Маргарита Леннокс вела активную переписку с Марией Стюарт, видимо, на предмет возможного замужества со своим сыном. Естественно, переписка шла при посредничестве Мелвилла.
Потому и засосало под ложечкой у посла. Раскрытие грозило лично ему высылкой, а между Англией и Шотландией настоящим скандалом. Неужели Маргарита Леннокс проболталась?! Или это сделал восемнадцатилетний рослый оболтус Дарнлей? В любом случае неприятностей не миновать…
Но посол ошибся, королева Англии не только не стала принимать мер против него или Дарнлея, она посмеялась над таким выбором своей кузины. Посмеялась открыто и зло.
Через несколько дней, ровно столько, сколько понадобилось, чтобы спешное послание из Лондона добралось до Эдинбурга и столь же спешно вернулось обратно, королева Елизавета получила от своей шотландской кузины письмо, в котором Мария Стюарт спрашивала, кого же предложит ей сама Елизавета, чтобы, конечно же, принять ее совет всей душой.
Куда там дипломатам с их хитростями и витиеватыми фразами, если за дело берутся две умнейшие и хитрейшие женщины! Письма королев друг дружке заливала патока, слова слипались от слащавости, но в строчках, написанных рукой соперницы, каждая сквозь этот мед прекрасно видела потоки яда. Яд стекал с концов букв, расплывался по тексту, фразы кололись, точно шипы у роз, скрытые прелестными листьями и лепестками. Мед и яд в одной фразе – так могут только женщины! Мужчинам недоступно умение всадить иглу в рану с ангельской улыбкой и под видом поглаживания. Нашла коса на камень, каждая искала и знала, как уколоть больнее, делая вид, что заботится исключительно о благополучии соперницы.
Пока лучше удавалось Елизавете, ведь Мария не могла открыто упомянуть Дадли, а свое нежелание выходить замуж английская королева не скрывала, этим не уколешь. Мало того, Елизавета задумала такую каверзу, какая и не снилась Марии Стюарт! Оскорблять так оскорблять! Понимала, что наживет врага на всю жизнь, но Мария и без того была врагом номер один.

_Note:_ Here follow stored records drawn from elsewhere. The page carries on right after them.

theorem freeSlot (m : Mach) (core i : Nat) : Settles m (m.freeSlot core i) := modCore m core rfl rfl rfl rfl

theorem foldl {β : Type} {step : Mach → β → Mach} (hs : ∀ m b, Settles m (step m b)) (l : List β) (m : Mach) :
    Settles m (l.foldl step m) :=
  foldl_keeps (Settles m) step (fun a b h => h.trans (hs a b)) l m (refl m)

theorem dropShare (m : Mach) (cl num bit : Nat) : Settles m (m.dropShare cl num bit) := by
  unfold Mach.dropShare
  split
  · exact refl m
  · dsimp only
    split
    · exact modCluster m cl rfl fun _ => rfl
    · refine (modCluster m cl rfl fun _ => rfl).trans (foldl (fun m i => ?_) _ _)
      exact modCore m (8 * cl + i) rfl rfl rfl rfl

end Settles

theorem Mach.cluster_foldl {β : Type} {step : Mach → β → Mach} {cl : Nat} (hs : ∀ m b, (step m b).cluster cl = m.cluster cl) (l : List β)
    (m : Mach) : (l.foldl step m).cluster cl = m.cluster cl :=
  foldl_keeps (fun m1 => m1.cluster cl = m.cluster cl) step (fun a b h => (hs a b).trans h) l m rfl

/-- After a share's end its bit is clear in every ticket of its COPY.MC (R103). -/
theorem Mach.shares_dropShare (m : Mach) (cl num bit : Nat) : ∀ t ∈ ((m.dropShare cl num bit).cluster cl).tickets, t.num = num →
    t.shares.getLsbD bit = false := by
  unfold Mach.dropShare
  split
  · next hnone =>
    intro t ht hnum
    exact absurd hnum (by simpa using List.find?_eq_none.1 hnone t ht)
  · next t0 ht0 =>
    have hnum0 : t0.num = num := by simpa using List.find?_some ht0
    have hbit : (t0.shares &&& ~~~(1#16 <<< bit)).getLsbD bit = false := by
      by_cases hlt : bit < 16
      · simp [hlt]
      · exact BitVec.getLsbD_of_ge _ _ (by omega)
    dsimp only
    split
    · rw [Mach.modCluster, Mach.cluster_setCluster_self]
      intro t ht hnum
      obtain ⟨t1, -, rfl⟩ := List.mem_map.1 ht
      split at hnum
      · next h1 => rw [if_pos h1]; exact hbit
      · next h1 => exact absurd hnum (by simpa using h1)
    · intro t ht hnum
      rw [Mach.cluster_foldl, Mach.modCluster, Mach.cluster_setCluster_self] at ht
      · have hne := (List.mem_filter.1 ht).2
        simp [hnum] at hne
      · exact fun _ _ => rfl

/-- The task a handle names is found in the clusters, by the contexts' maps (R118). -/
theorem Mach.taskOf_congr {m m1 : Mach} (hc : m1.clusters = m.clusters) (hx : m1.ctxs = m.ctxs) (cl ctx : Nat) (h : Word) :
    m1.taskOf cl ctx h = m.taskOf cl ctx h := by
  unfold Mach.taskOf Mach.handleClusters Mach.physical Mach.mapOf Mach.clusterOwner Mach.cluster Mach.ctx
  rw [hc, hx]

/-- The settlement of a holding that is neither a lock nor a promise (R127, R372). -/
theorem Mach.settle_at_once (m : Mach) (core c i : Nat) (g : Group) {e : Estate} (hkind : 2 ≤ e.kind) :
    Settles (m.eraseEstate c i) (m.settle core c i g e) := by
  unfold Mach.settle
  dsimp only
  split
  · omega
  · omega
  · exact .freeSlot ..
  · split
    · exact .modCluster _ _ rfl fun _ => rfl
    · exact .refl _
  · exact .modCore _ _ rfl rfl rfl rfl
  · exact .dropShare ..
  · exact .refl _

/-- What the settlement of each kind has made free (R127, R372). -/
theorem Mach.settle_frees (m : Mach) (core c i : Nat) (g : Group) (e : Estate) :
    (e.kind = 2 → (((m.settle core c i g e).core c).slot (e.key.toNat % 16)).live = false) ∧
    (e.kind = 3 → ∀ cl n tk, (m.eraseEstate c i).taskOf (clusterOf core) g.id.ctx (e.key.setWidth 32) = some (cl, n, tk) →
      ((m.settle core c i g e).cluster cl).task n = { tk with state := .runnable, bereaved := true }) ∧
    (e.kind = 4 → ((m.settle core c i g e).core c).claims.get? e.key.toNat = none) ∧
    (e.kind = 5 → ∀ tk ∈ ((m.settle core c i g e).cluster (clusterOf c)).tickets, tk.num = e.aux →
      tk.shares.getLsbD (e.key.toNat / 64) = false) := by
  refine ⟨fun h => ?_, fun h cl n tk htk => ?_, fun h => ?_, fun h => ?_⟩ <;> simp only [Mach.settle, h]
  · simp [Mach.freeSlot, Core.slot, Core.setSlot]
  · simp [htk, Mach.modCluster, Cluster.task, Cluster.setTask]
  · simp [SMap.get?_erase]
  · exact Mach.shares_dropShare _ _ _ _

theorem Mach.estate_eraseEstate (m : Mach) (c i : Nat) : ((m.eraseEstate c i).core c).estate.get? i = none := by
  rw [Mach.eraseEstate, Mach.core_modCore_self, SMap.get?_erase, if_pos rfl]

/-- The one holding of an ended group is heirless, and is settled. -/
theorem Ends.handOver_heirless {m : Mach} {core slot k i : Nat} {g : Group} {b : Block} {e : Estate} (hends : Ends m core slot g b)
    (hone : m.estateOrder core g = [(k, i, e)]) (hnone : b.heirOf e.heir e.hidx g.id.gindex = none) :
    m.handOver core g = (m.breakGang core g.id.block g.id.gindex).settle core k i g e := by
  obtain ⟨-, hbreak, -⟩ := Mach.breakGang_changes m core g.id.block g.id.gindex hends.latches
  rw [Mach.handOver, hone]
  exact Mach.conveyOne_heirless (h := (k, i, e)) ((hbreak.block? core g).trans hends.block) hnone

theorem conveyance_heirless {s : State} {core slot k i j : Nat} {g : Group} {b : Block} {e : Estate} {x : Member}
    (hstep : exec (.conveyance core slot) s = .next { s with mach := s.mach.convey core slot g }) (hends : Ends s.mach core slot g b)
    (hone : s.mach.estateOrder core g = [(k, i, e)]) (hk : clusterOf k = clusterOf core)
    (hnone : b.heirOf e.heir e.hidx g.id.gindex = none) (hj : j ≠ g.id.gindex) (hx : b.members.get? j = some x) (hlive : x.ended = false)
    (hkind : 2 ≤ e.kind) :
    ∃ t, exec (.conveyance core slot) s = .next t ∧ t.dev = s.dev ∧ SameMemory s.mach t.mach ∧ t.mach.group? core slot = none ∧
      (t.mach.core k).estate.get? i = none ∧
      (e.kind = 2 → ((t.mach.core k).slot (e.key.toNat % 16)).live = false) ∧
      (e.kind = 3 → ∀ cl n tk, s.mach.taskOf (clusterOf core) g.id.ctx (e.key.setWidth 32) = some (cl, n, tk) →
        (t.mach.cluster cl).task n = { tk with state := .runnable, bereaved := true }) ∧
      (e.kind = 4 → (t.mach.core k).claims.get? e.key.toNat = none) ∧
      (e.kind = 5 → ∀ tk ∈ (t.mach.cluster (clusterOf core)).tickets, tk.num = e.aux → tk.shares.getLsbD (e.key.toNat / 64) = false) := by
  obtain ⟨hbroken, hbreak, -⟩ := Mach.breakGang_changes s.mach core g.id.block g.id.gindex hends.latches
  have hsettle := hends.handOver_heirless hone hnone
  set m1 := s.mach.breakGang core g.id.block g.id.gindex
  have herase : Conveys m1 (m1.eraseEstate k i) := .modCore _ _ rfl rfl
  have hat := Mach.settle_at_once m1 core k i g hkind
  have hleave := hends.leaves (hsettle ▸ herase.trans hat.keeps) hx hj hlive
  rw [hsettle] at hleave
  obtain ⟨hslot, htask, hclaim, hshare⟩ := Mach.settle_frees m1 core k i g e
  refine ⟨_, hstep, rfl, hbroken.memory.trans ((SameMemory.modCore rfl).trans (hat.memory.trans hleave.memory)), hleave.gone, ?_,
    fun h => ?_, fun h cl n tk htk => ?_, fun h => ?_, fun h tk htk hnum => ?_⟩
  · show ((s.mach.convey core slot g).core k).estate.get? i = none
    rw [hleave.estate, hat.estate, Mach.estate_eraseEstate]
  · show (((s.mach.convey core slot g).core k).slot _).live = false
    rw [Core.slot, hleave.acc]
    exact hslot h
  · show ((s.mach.convey core slot g).cluster cl).task n = _
    rw [Cluster.task, hleave.tasks]
    refine htask h cl n tk ((Mach.taskOf_congr ?_ ?_ ..).trans htk)
    · show m1.clusters = _
      rw [hbroken.mach]
    · exact hbreak.ctxs
  · show ((s.mach.convey core slot g).core k).claims.get? _ = none
    rw [hleave.claims]
    exact hclaim h
  · replace htk : tk ∈ ((s.mach.convey core slot g).cluster (clusterOf core)).tickets := htk
    rw [hleave.tickets, ← hk] at htk
    exact hshare h tk htk hnum

/-! ### The word of a heirless lock or promise -/

/-- The machine is as before but for device memory with its check codes and caches, the messages and the walker's cache. -/
def StoresOnly (m m1 : Mach) : Prop :=
  m1 = { m with dram := m1.dram, ecc := m1.ecc, slices := m1.slices, msgs := m1.msgs, nextUid := m1.nextUid, walker := m1.walker }

namespace StoresOnly

theorem refl (m : Mach) : StoresOnly m m := rfl

theorem trans {a b c : Mach} (h : StoresOnly a b) (h' : StoresOnly b c) : StoresOnly a c := by
  unfold StoresOnly at *
  rw [h', h]

theorem send (m : Mach) (core slot uid place due : Nat) (held : Bool) (b : MsgBody) (src : Option Nat) :
    StoresOnly m (m.send core slot uid place due held b src) := rfl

Мелвилл немало подивился, поняв, где с ним будет вестись беседа. Она получалась особо приватной, потому что из покоев, куда его провели, доносились звуки вёрджинала. Посол наслышан об умении королевы играть на самых разных инструментах, как и о том, что любимый как раз вёрджинал. Но игра была слишком уверенной, знавший толк в музыкальном искусстве Мелвилл невольно приостановился, хотелось послушать, прежде чем он переступит порог комнаты и королеву прекратят развлекать. Или его пригласили тоже послушать чью-то игру в качестве развлечения? И это неплохо.
Кэтрин Эшли позвала:
– Прошу вас, сэр. Ее Величество ждет.
– Я не хотел бы мешать Ее Величеству слушать музыку.
– Почему слушать, Ее Величество играет, как вы слышите.
Действительно, за вёрджиналом сидела сама королева. Едва кивнув Мелвиллу в знак приветствия, она также кивком показала на стоявшее рядом с инструментом кресло, явно предлагая присесть. Руки при этом продолжали скользить по клавишам, извлекая божественные звуки.
Посол присел и с вниманием наблюдал, как длинные тонкие пальцы, унизанные перстнями, уверенно нажимали на нужные клавиши, переключали регистры, носок туфельки, видный из-под подола роскошного платья, нажимал на педали. Все вместе это превращалось в великолепную музыку. Королева играла не хуже опытного музыканта, по много часов проводящего за вёрджиналом ежедневно. И дело не в умении ловко перемещаться по клавишам, Елизавета играла вдохновенно.
Когда пьеса закончилась и королева вознамерилась встать, чтобы пригласить своего гостя перейти в другое кресло, Мелвилл, заметивший, что ей очень хочется продолжить музицирование, попросил:
– Нет, нет, Ваше Величество, если можно, еще!
– Вам понравилось, милорд?
– Разве такое мастерство и вдохновение могут не понравиться?
Пыл, с которым воскликнул Мелвилл, подтвердил, что посол произнес не очередную льстивую фразу, ему действительно понравилось. Королева вернулась за инструмент. Она играла и играла, легко, непринужденно, словно пальцы и клавиши были единым целым, и звуки извлекались не столько усилием рук, сколько движением души. Скорее всего, так и было.